The doorbell rang. She hesitated, partly hoping the ringing would be stopped, just like the telephone. But it did not. She grabbed an apron and wiped her hands on it. She walked to the front door, drawing the curtains that shielded the rest of the house. The 'eye-hole' showed her nearest neighbour holding a newspaper.
"Hello beta. You were busy?"
"No, just housework."
"I wanted to check if your paper had come today. That fellow seems to have forgotten to put it again. But looks like he has put yours. It looks like even you have forgotten to pick it up today."
The neighbour thrust the daily out, chuckling.
"Oh, um, I don't think I heard the bell. Would you like to take the paper?"
"No, no, won't Ravi want the paper? Or is he not there?"
"Uh, he is..., he and the children are planning to go somewhere in the morning. So I don't think he will have the time now. I'll send one of the boys to collect it in the afternoon."
"That is so nice of you." The neighbour looked intently at her. "Beta, have you cut your finger?"
They both looked at her left index finger which was wrapped in a brown stained cloth.
She smiled: "Oh nothing, just was peeling potatoes yesterday."
"Oh, poor girl. What you do is - to get rid of the stains on your dress I mean - you take some lemon - oh, there is your uncle calling - I think Mohan's call has come. These children go to America and they start celebrating all this Father-Mother day there and then think of their parents - and when they were here, they wouldn't bother about poor mummy at all.

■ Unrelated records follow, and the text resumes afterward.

-- ==== Sys2Proof/Laws/PerInstr.lean ====
section
/-! SUPPORT. Statements about every instruction as syntax, one lemma per constructor.
`EncodeLength`: the encoding of an instruction has as many bytes as the instruction is long (30_encoding.md R59, R95). -/

namespace Sys2Proof.Laws.EncodeLength

/-- Under every `ALU_CODES`, the encoding has the instruction's length. -/
def Statement (i : Instr) : Prop := ∀ k : AluCodes, (encode k i).length = i.size

theorem end_ : Statement .end_ := fun _ => rfl
theorem add (ra rb : Reg) : Statement (.add ra rb) := fun _ => rfl
theorem shr (ra rb : Reg) : Statement (.shr ra rb) := fun _ => rfl
theorem shl (ra rb : Reg) : Statement (.shl ra rb) := fun _ => rfl
theorem not (ra rb : Reg) : Statement (.not ra rb) := fun _ => rfl
theorem and (ra rb : Reg) : Statement (.and ra rb) := fun _ => rfl
theorem or (ra rb : Reg) : Statement (.or ra rb) := fun _ => rfl
theorem xor (ra rb : Reg) : Statement (.xor ra rb) := fun _ => rfl
theorem cmp (ra rb : Reg) : Statement (.cmp ra rb) := fun _ => rfl
theorem ld (ra rb : Reg) : Statement (.ld ra rb) := fun _ => rfl
theorem st (ra rb : Reg) : Statement (.st ra rb) := fun _ => rfl
theorem data (rb : Reg) (x : Byte) : Statement (.data rb x) := fun _ => rfl
theorem jmpr (rb : Reg) : Statement (.jmpr rb) := fun _ => rfl
theorem jmp (t : Byte) : Statement (.jmp t) := fun _ => rfl
theorem jif (m : BitVec 4) (t : Byte) : Statement (.jif m t) := fun _ => rfl
theorem clf : Statement .clf := fun _ => rfl

end Sys2Proof.Laws.EncodeLength
end

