/-- A line in error is reported with its number, counted from the first line's (R92). -/
theorem mem_errors_parseLines {k : AluCodes} {lines : List (List Char)} {j : Nat} {line : List Char} {e : AsmErrorKind}
    (hj : lines[j]? = some line) (he : parseLine k line = .error e) (n : Nat) :
    { kind := e, line := n + j } ∈ (parseLines k n lines).2 := by
  induction lines generalizing j n with
  | nil => cases hj
  | cons first lines ih =>
    cases j with
    | zero =>
      rw [List.getElem?_cons_zero, Option.some.injEq] at hj
      rw [parseLines_cons_error (hj ▸ he)]
      exact List.mem_cons_self
    | succ j =>
      rw [List.getElem?_cons_succ] at hj
      have hrest := ih hj (n + 1)
      rw [Nat.add_right_comm, Nat.add_assoc] at hrest
      cases hfirst : parseLine k first with
      | error e' => rw [parseLines_cons_error hfirst]; exact List.mem_cons_of_mem _ hrest
      | ok o =>
        cases o with
        | none => rwa [parseLines_cons_blank hfirst]
        | some it => rwa [parseLines_cons_item hfirst]

/-- An error of a line is an error of the assembly, which then makes no image (R92). -/
theorem assembleLines_error_of_mem {k : AluCodes} {lines : List (List Char)} {e : AsmError}
    (h : e ∈ (parseLines k 1 lines).2) : ∃ es, assembleLines k lines = .error es ∧ e ∈ es := by
  unfold assembleLines assembleInstrs
  simp only
  generalize pass2 _ 0 _ = out
  generalize hall : (parseLines k 1 lines).2 ++ _ ++ out.2 = all
  have hmem : e ∈ all := hall ▸ List.mem_append_left _ (List.mem_append_left _ h)
  cases all with
  | nil => cases hmem
  | cons e' es => exact ⟨e' :: es, rfl, hmem⟩

theorem parseLine_of_comma (k : AluCodes) {line : List Char} (h : ',' ∈ stripComment line) :
    parseLine k line = .error .syntaxError :=
  if_pos (List.contains_iff_mem.mpr h)

/-- A line without a comma parses as its first token's mnemonic with the other tokens as operands. -/
theorem parseLine_of_tokens (k : AluCodes) {line tok : List Char} {ops : List (List Char)}
    (hcomma : ',' ∉ stripComment line) (htok : tokens (stripComment line) = tok :: ops) :
    parseLine k line =
      (parseMnemonic tok).bind fun mn => (parseOperands k mn ops).bind fun it => .ok (some it) := by
  have hcontains : (stripComment line).contains ',' = false := by simpa using hcomma
  simp only [parseLine, hcontains, htok]
  rfl

theorem parseMnemonic_cmp {tok : List Char} (h : tok.map upperChar = ['C', 'M', 'P']) : parseMnemonic tok = .ok .cmp := by
  unfold parseMnemonic
  rw [h]
  rfl

theorem parseOperands_cmp (k : AluCodes) (ops : List (List Char)) :
    parseOperands k .cmp ops = .error .disabledOpcode := by
  unfold parseOperands
  rfl

theorem parseLine_comment (k : AluCodes) (text : List Char) : parseLine k ('/' :: '/' :: text) = .ok none := rfl

/-- An item's own instruction is well formed and not `CMP`. -/
def Item.sound (k : AluCodes) (it : Item) : Prop := ∀ i, it = .instr i → i.wf k ∧ ∀ ra rb, i ≠ .cmp ra rb

theorem Item.sound_of_asAlu_eq_none {k : AluCodes} {i : Instr} (h : i.asAlu = none) (hcmp : ∀ ra rb, i ≠ .cmp ra rb) :
    (Item.instr i).sound k := by
  rintro j ⟨⟩
  exact ⟨Instr.wf_of_asAlu_eq_none k h, hcmp⟩

/-- Two register operands make an item only of an encodable instruction (R91). -/
theorem sound_of_parseTwoRegs {k : AluCodes} {mk : Reg → Reg → Instr} {a b : List Char} {it : Item}
    (hmk : ∀ ra rb ra' rb', mk ra rb ≠ .cmp ra' rb') (h : parseTwoRegs k mk a b = .ok it) : it.sound k := by
  obtain ⟨ra, -, h⟩ := Parsed.bind_eq_ok.mp h
  obtain ⟨rb, -, h⟩ := Parsed.bind_eq_ok.mp h
  unfold encodable at h
  split_ifs at h with hwf
  cases h
  rintro i ⟨⟩
  exact ⟨hwf, hmk ra rb⟩
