-- ==== Sys2Proof/Word.lean ====
section
/-! DEFINITION. The widths of the values the block handles: bytes of the frame register, transport words,
command words and whole frames as bits. -/

namespace Sys2Proof

/-- A frame byte, or an operand of a command word: 8 bits (R20, R90). -/
abbrev Byte := BitVec 8

/-- A transport word: 64 bits, one half-frame (R45; `WORD_BITS` of R6). -/
abbrev TransportWord := BitVec 64

/-- A command word: 20 bits (R90). -/
abbrev CommandWord := BitVec 20

/-- A Command Frame as its 128 bits, numbered by the bit addresses of R42 (bit 0 is the least significant
bit of byte 0). -/
abbrev FrameBits := BitVec 128

end Sys2Proof
end

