-- ==== Sys2Proof/Syntax.lean ====
section
/-! DEFINITION. The instructions: one constructor per row of spec/opcode_table.json. Sixteen operations of
the command word (R91), nine classes of received frame (R93) and the encoded-frame pattern (R83). -/

namespace Sys2Proof

/-- One row of the opcode table each.

The operations carry both operand bytes of the command word, `a` = `cw[15:8]` and `d` = `cw[7:0]`, also
where R92 marks them ignored, so that no bit of an encoding is lost (log entry 15).

A frame class carries every bit of the frame that its mask (R93) leaves open: `rest` is frame bits 127..4,
and `AC.OFF` carries `Mode` as well. `CF.ENCODED` carries the letters of the pattern R83. -/
inductive Instr where
  /-- `FCLR` (R110). -/
  | fclr (a d : Byte)
  /-- `FRDB` (R111). -/
  | frdb (a d : Byte)
  /-- `FWRB` (R112). -/
  | fwrb (a d : Byte)
  /-- `FRDF` (R113). -/
  | frdf (a d : Byte)
  /-- `FWRF` (R114). -/
  | fwrf (a d : Byte)
  /-- `FRDBIT` (R115). -/
  | frdbit (a d : Byte)
  /-- `FWRBIT` (R116). -/
  | fwrbit (a d : Byte)
  /-- `FMIRROR` (R117). -/
  | fmirror (a d : Byte)
  /-- `FPACK` (R118). -/
  | fpack (a d : Byte)
  /-- `FUNPACK` (R119). -/
  | funpack (a d : Byte)
  /-- `CSUM` (R142). -/
  | csum (a d : Byte)
  /-- `CSAPPLY` (R143). -/
  | csapply (a d : Byte)
  /-- `CSCHK` (R144). -/
  | cschk (a d : Byte)
  /-- `ENCODE` (R160). -/
  | encode (a d : Byte)
  /-- `DECODE` (R190). -/
  | decode (a d : Byte)
  /-- `ADJUST` (R180). -/
  | adjust (a d : Byte)
  /-- `AC.OFF`: a received frame with `Power` = 0, any `Mode` (R205). -/
  | acOff (mode : BitVec 3) (rest : BitVec 124)
  /-- `AC.AUTO`: `Power` = 1, `Mode` = 0 (R206). -/
  | acAuto (rest : BitVec 124)
  /-- `AC.COOL`: `Power` = 1, `Mode` = 1 (R207). -/
  | acCool (rest : BitVec 124)
  /-- `AC.DRY`: `Power` = 1, `Mode` = 2 (R208). -/
  | acDry (rest : BitVec 124)
  /-- `AC.FAN`: `Power` = 1, `Mode` = 3 (R209). -/
  | acFan (rest : BitVec 124)
  /-- `AC.HEAT`: `Power` = 1, `Mode` = 4 (R210). -/
  | acHeat (rest : BitVec 124)
  /-- `AC.RSV5`: `Power` = 1, `Mode` = 5 (R211). -/
  | acRsv5 (rest : BitVec 124)
  /-- `AC.RSV6`: `Power` = 1, `Mode` = 6 (R211). -/
  | acRsv6 (rest : BitVec 124)
  /-- `AC.RSV7`: `Power` = 1, `Mode` = 7 (R211). -/
  | acRsv7 (rest : BitVec 124)
  /-- `CF.ENCODED`: the pattern of an encoded frame (R83), its letters in the order `M P F T L V s S`. -/
  | cfEncoded (mode : BitVec 3) (power : BitVec 1) (fan : BitVec 2) (temp : BitVec 4) (light : BitVec 1)
      (swingV : BitVec 4) (sum1 : BitVec 4) (sum2 : BitVec 4)
  deriving DecidableEq, Repr

/-- What is presented to the block to be executed: a command word on the request port (R90), a received
frame, read as a device command by its class (R93), or a frame handed back as one that `ENCODE` built (R83;
log entry 7). -/
inductive Presented where
  | command (w : CommandWord)
  | received (f : FrameBits)
  | encoded (f : FrameBits)
  deriving DecidableEq, Repr

end Sys2Proof
end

Ok beta, just send someone to pick up the paper later."
She shut the door and looked down at her dress. She'd have to get down to all that cleaning at some point. Might as well have a look and decide where to begin.
She drew the curtains open and walked into the big bedroom. It was a mess: clothes strewn around and her suitcase open, where her husband had tried to shout her into going away the next day. Also, there were ice-cream smears all over her favourite wall-hangings that her younger sister had made for her - the brats had fought over who would get the last scoop from the pack. But most of the stains were that of clotted blood, from the large knife wound in her husband's stomach and some from the slit necks of her two boys, who had blabbered in the last moments, the ice-cream melting away, adding to the mess.
Thankfully, the fragrance of musk from the deodorants was still in the air. Which now no longer belonged to her husband. She decided she liked the smell of Mother's Day.